Jacob Grimm began attending the University of Marburg in 1802, and Wilhelm joined him a year later, both studying law. Jacob drew the attention of Professor Friedrich Carl von Savigny, founder of its historical school of law. He became a prominent personal and professional influence on the brothers. Throughout their time at university, the brothers became quite close with Savigny and were able to use his personal library as they became interested in German law, history, and folklore. Savigny asked Jacob to join him in Paris as an assistant, and Jacob went with him for a year. While he was gone, Wilhelm became very interested in German literature and started collecting books. Once Jacob returned to Kassel in 1806, he adopted his brother's passion and changed his focus from law to German literature. While Jacob studied literature and took care of their siblings, Wilhelm continued to complete his degree in law at Marburg. During the Napoleonic Wars, Jacob interrupted his studies to serve the Hessian War Commission.

Achim von Arnim and Clemens Brentano were good friends of the brothers and wanted to publish folk tales, so they asked the brothers to collect oral tales for publication. The Grimms collected many old books and asked friends and acquaintances in Kassel to tell tales and to gather stories from others. Jacob and Wilhelm sought to collect these stories to write a history of old German literature and to preserve history.

==Composition==

The first volume of the first edition was published in 1812, containing 86 stories; the second volume of 70 stories followed in 1815. For the second edition, two volumes containing the Kinder- und Hausmärchen (KHM) texts were issued in 1819 and the appendix was removed and published separately in the third volume in 1822, totaling 170 tales. The third edition appeared in 1837, the fourth edition in 1840, the fifth edition in 1843, the sixth edition in 1850, and the seventh edition in 1857. Stories were added, and also removed, from one edition to the next, until the seventh held 210 tales. Some later editions were extensively illustrated, first by Philipp Grot Johann and, after his death in 1892, by German illustrator Anton Robert Leinweber.

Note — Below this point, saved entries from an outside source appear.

-- ==== Sys2Proof/Certificates/Slice0/Obligations.lean ====
section
/-! DEFINITION. The statements for the provers. -/

open Sys2Proof Sys2Proof.Machine

/-! ### The machine -/

/-- A step runs the command at the front of the queue on the state with the rest of it; on an empty queue the block idles and its clock
moves by a microsecond (the model's choice, log entry 1). -/
def Obligations.StepTakesTheCommandInFront : Prop :=
  (∀ (s : State) (c : Instr) (rest : List Instr), s.pending = c :: rest → step s = exec c { s with pending := rest }) ∧
  ∀ s : State, s.pending = [] → step s = .next { s with now := s.now + 1 }

/-- Every command is taken, in every state, and leaves the commands that wait as they are; the expiry of a timer that does not run and a sample
of no channel change nothing (the model's choice, log entry 1). That power-on reset too keeps the waiting commands is the model's choice (log entry 20). -/
def Obligations.EveryCommandCompletesAndKeepsTheQueue : Prop :=
  ∀ s : State,
    (∀ i : Instr, ∃ t, exec i s = .next t ∧ t.pending = s.pending) ∧
    (s.port.silence = none → exec .silenceExpiry s = .next s) ∧
    (s.node.settle = none → exec .settleExpiry s = .next s) ∧
    (∀ c : Chan, s.chans[c].isKicking = false →
      exec (.kickTimerExpiry c) s = .next s ∧ exec (.kickAccrual c) s = .next s ∧ exec (.openLock c) s = .next s) ∧
    (∀ c : Chan, s.chans[c].isHolding = false → exec (.holdAccrual c) s = .next s) ∧
    (∀ c : Chan, s.chans[c].driven = false → exec (.holdLimitExpiry c) s = .next s) ∧
    (∀ c : Chan, (∀ ends, s.chans[c].act ≠ .recovering ends) → exec (.recoveryExpiry c) s = .next s) ∧
    (∀ (c : Chan) (k : Fin 4), s.queue = [] → exec (.staleTimerExpiry c k) s = .next s) ∧
    (∀ k : TrainNo, s.trains[k] = none →
      exec (.intervalExpiry k) s = .next s ∧ exec (.verifyExpiry k) s = .next s ∧ exec (.trainSettleExpiry k) s = .next s) ∧
    (∀ r : RuleNo, s.holdoffs[r] = none → exec (.holdoffExpiry r) s = .next s) ∧
    (∀ r : RingNo, s.rings[r].timer = none → exec (.chaseExpiry r) s = .next s) ∧
    (∀ v : Byte, (∀ c : Chan, s.chans[c].driven = false) →
      exec (.driveSample v) s = .next s ∧ exec (.shortLock v) s = .next s) ∧
    ∀ (c : Chan) (v : Byte), s.chans[c].driven = true →
      exec (.undrivenSample c v) s = .next s ∧ exec (.leakTrip c v) s = .next s

/-- Beside power-on reset and a frame of raw bytes, the settings, coil records, rules and rings change at their own loads alone (a ring's timer at
its chase too); the lamps at the lamp orders and a chase; the group arm mask at Arm, Disarm and Reset; the blink clock and the scan at their own
timers; the inputs at samples, sweeps, input loads, ClearCounts and an abandoned frame; and the node address at power-on reset
alone (R1, R50, R64, R72, R73, R75, R78, R140, R142, R143, R148, R153). -/
def Obligations.OnlyTheirCommandsChangeWhatIsLoaded : Prop :=
  ∀ (i : Instr) (s t : State), exec i s = .next t →
    let raw := (∃ a l, i = .powerOnReset a l) ∨ ∃ bytes, i = .frame bytes
    (t.settings = s.settings ∨ raw ∨ ∃ f r, i = .loadNodeSettings f r) ∧
    (t.coils = s.coils ∨ raw ∨ ∃ f r, i = .loadCoil f r) ∧
    (t.rules = s.rules ∨ raw ∨ ∃ f r, i = .loadRule f r) ∧
    (t.rings = s.rings ∨ raw ∨ (∃ f r, i = .loadRing f r) ∨ ∃ n, i = .chaseExpiry n) ∧
    (t.lamps = s.lamps ∨ raw ∨ (∃ f a n ls, i = .setLamps f a n ls) ∨ (∃ f a n ms, i = .setModes f a n ms) ∨
      (∃ f r n, i = .move f r n) ∨ ∃ n, i = .chaseExpiry n) ∧
    (t.armed = s.armed ∨ raw ∨ (∃ f m, i = .arm f m) ∨ (∃ f m, i = .disarm f m) ∨ ∃ f, i = .reset f) ∧
    (t.blink = s.blink ∨ raw ∨ i = .blinkHalfChange) ∧
    (t.scan = s.scan ∨ raw ∨ i = .strobeSlot) ∧
    (t.inputs = s.inputs ∨ raw ∨ (∃ x, i = .inputSample x) ∨ (∃ f a c ls xs, i = .sweep f a c ls xs) ∨
      (∃ f r, i = .loadInput f r) ∨ (∃ f m, i = .clearCounts f m) ∨ ∃ bytes, i = .frameAbandoned bytes) ∧
    (t.port.address = s.port.address ∨ ∃ a l, i = .powerOnReset a l)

The first volumes were much criticized because, although they were called "Children's Tales", they were not regarded as suitable for children, both for the scholarly information included and the subject matter. Many changes through the editions – such as turning the wicked mother of the first edition in Snow White and Hansel and Gretel (shown in original Grimm stories as Hänsel und Grethel) to a stepmother, were probably made with an eye to such suitability. Jack Zipes believes that the Grimms made the change in later editions because they "held motherhood sacred".

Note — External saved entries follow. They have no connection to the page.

-- ==== Sys2Proof/Laws/State.lean ====
section
/-! SUPPORT. What each named update of the state makes of each field, true by `rfl`. -/

namespace Sys2Proof.Machine

/-! ### setInput -/

@[simp] theorem State.setInput_pending (i : InputNo) (x : Input) (s : State) : (s.setInput i x).pending = s.pending := rfl
@[simp] theorem State.setInput_now (i : InputNo) (x : Input) (s : State) : (s.setInput i x).now = s.now := rfl
@[simp] theorem State.setInput_passDue (i : InputNo) (x : Input) (s : State) : (s.setInput i x).passDue = s.passDue := rfl
@[simp] theorem State.setInput_node (i : InputNo) (x : Input) (s : State) : (s.setInput i x).node = s.node := rfl
@[simp] theorem State.setInput_port (i : InputNo) (x : Input) (s : State) : (s.setInput i x).port = s.port := rfl
@[simp] theorem State.setInput_inputs (i : InputNo) (x : Input) (s : State) : (s.setInput i x).inputs = s.inputs.set i x := rfl
@[simp] theorem State.setInput_reported (i : InputNo) (x : Input) (s : State) : (s.setInput i x).reported = s.reported := rfl
@[simp] theorem State.setInput_rules (i : InputNo) (x : Input) (s : State) : (s.setInput i x).rules = s.rules := rfl
@[simp] theorem State.setInput_holdoffs (i : InputNo) (x : Input) (s : State) : (s.setInput i x).holdoffs = s.holdoffs := rfl
@[simp] theorem State.setInput_armed (i : InputNo) (x : Input) (s : State) : (s.setInput i x).armed = s.armed := rfl
@[simp] theorem State.setInput_coils (i : InputNo) (x : Input) (s : State) : (s.setInput i x).coils = s.coils := rfl
@[simp] theorem State.setInput_chans (i : InputNo) (x : Input) (s : State) : (s.setInput i x).chans = s.chans := rfl
@[simp] theorem State.setInput_heat (i : InputNo) (x : Input) (s : State) : (s.setInput i x).heat = s.heat := rfl
@[simp] theorem State.setInput_guards (i : InputNo) (x : Input) (s : State) : (s.setInput i x).guards = s.guards := rfl
@[simp] theorem State.setInput_queue (i : InputNo) (x : Input) (s : State) : (s.setInput i x).queue = s.queue := rfl
@[simp] theorem State.setInput_held (i : InputNo) (x : Input) (s : State) : (s.setInput i x).held = s.held := rfl
@[simp] theorem State.setInput_inUse (i : InputNo) (x : Input) (s : State) : (s.setInput i x).inUse = s.inUse := rfl
@[simp] theorem State.setInput_dropped (i : InputNo) (x : Input) (s : State) : (s.setInput i x).dropped = s.dropped := rfl
@[simp] theorem State.setInput_trains (i : InputNo) (x : Input) (s : State) : (s.setInput i x).trains = s.trains := rfl
@[simp] theorem State.setInput_banks (i : InputNo) (x : Input) (s : State) : (s.setInput i x).banks = s.banks := rfl
@[simp] theorem State.setInput_units (i : InputNo) (x : Input) (s : State) : (s.setInput i x).units = s.units := rfl
@[simp] theorem State.setInput_mon (i : InputNo) (x : Input) (s : State) : (s.setInput i x).mon = s.mon := rfl
@[simp] theorem State.setInput_clocks (i : InputNo) (x : Input) (s : State) : (s.setInput i x).clocks = s.clocks := rfl
@[simp] theorem State.setInput_latches (i : InputNo) (x : Input) (s : State) : (s.setInput i x).latches = s.latches := rfl
@[simp] theorem State.setInput_lamps (i : InputNo) (x : Input) (s : State) : (s.setInput i x).lamps = s.lamps := rfl
@[simp] theorem State.setInput_rings (i : InputNo) (x : Input) (s : State) : (s.setInput i x).rings = s.rings := rfl
@[simp] theorem State.setInput_blink (i : InputNo) (x : Input) (s : State) : (s.setInput i x).blink = s.blink := rfl
@[simp] theorem State.setInput_scan (i : InputNo) (x : Input) (s : State) : (s.setInput i x).scan = s.scan := rfl
@[simp] theorem State.setInput_settings (i : InputNo) (x : Input) (s : State) : (s.setInput i x).settings = s.settings := rfl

They removed sexual references—such as Rapunzel's innocently asking why her dress was getting tight around her belly, and thus naively revealing to the witch Dame Gothel her pregnancy and the prince's visits—but, in many respects, violence, particularly when punishing villains, became more prevalent.

== Popularity ==
The brothers' initial intention of their first book, Children's and Household Tales, was to establish a name for themselves in the world. After publishing the first KHM in 1812, they published a second, augmented and re-edited, volume in 1815. In 1816 Volume I of the German Legends (Deutsche Sagen) was published, followed in 1818, Volume II. The book that established their international success was Jacob's German Grammar in 1819. In 1825, the brothers published their Kleine Ausgabe or "small edition", a selection of 50 tales designed for child readers illustrated by Ludwig Emil Grimm. This children's version went through ten editions between 1825 and 1858.

==Influence==
Kinder- und Hausmärchen (Children and Household Tales) is listed by UNESCO in its Memory of the World Registry.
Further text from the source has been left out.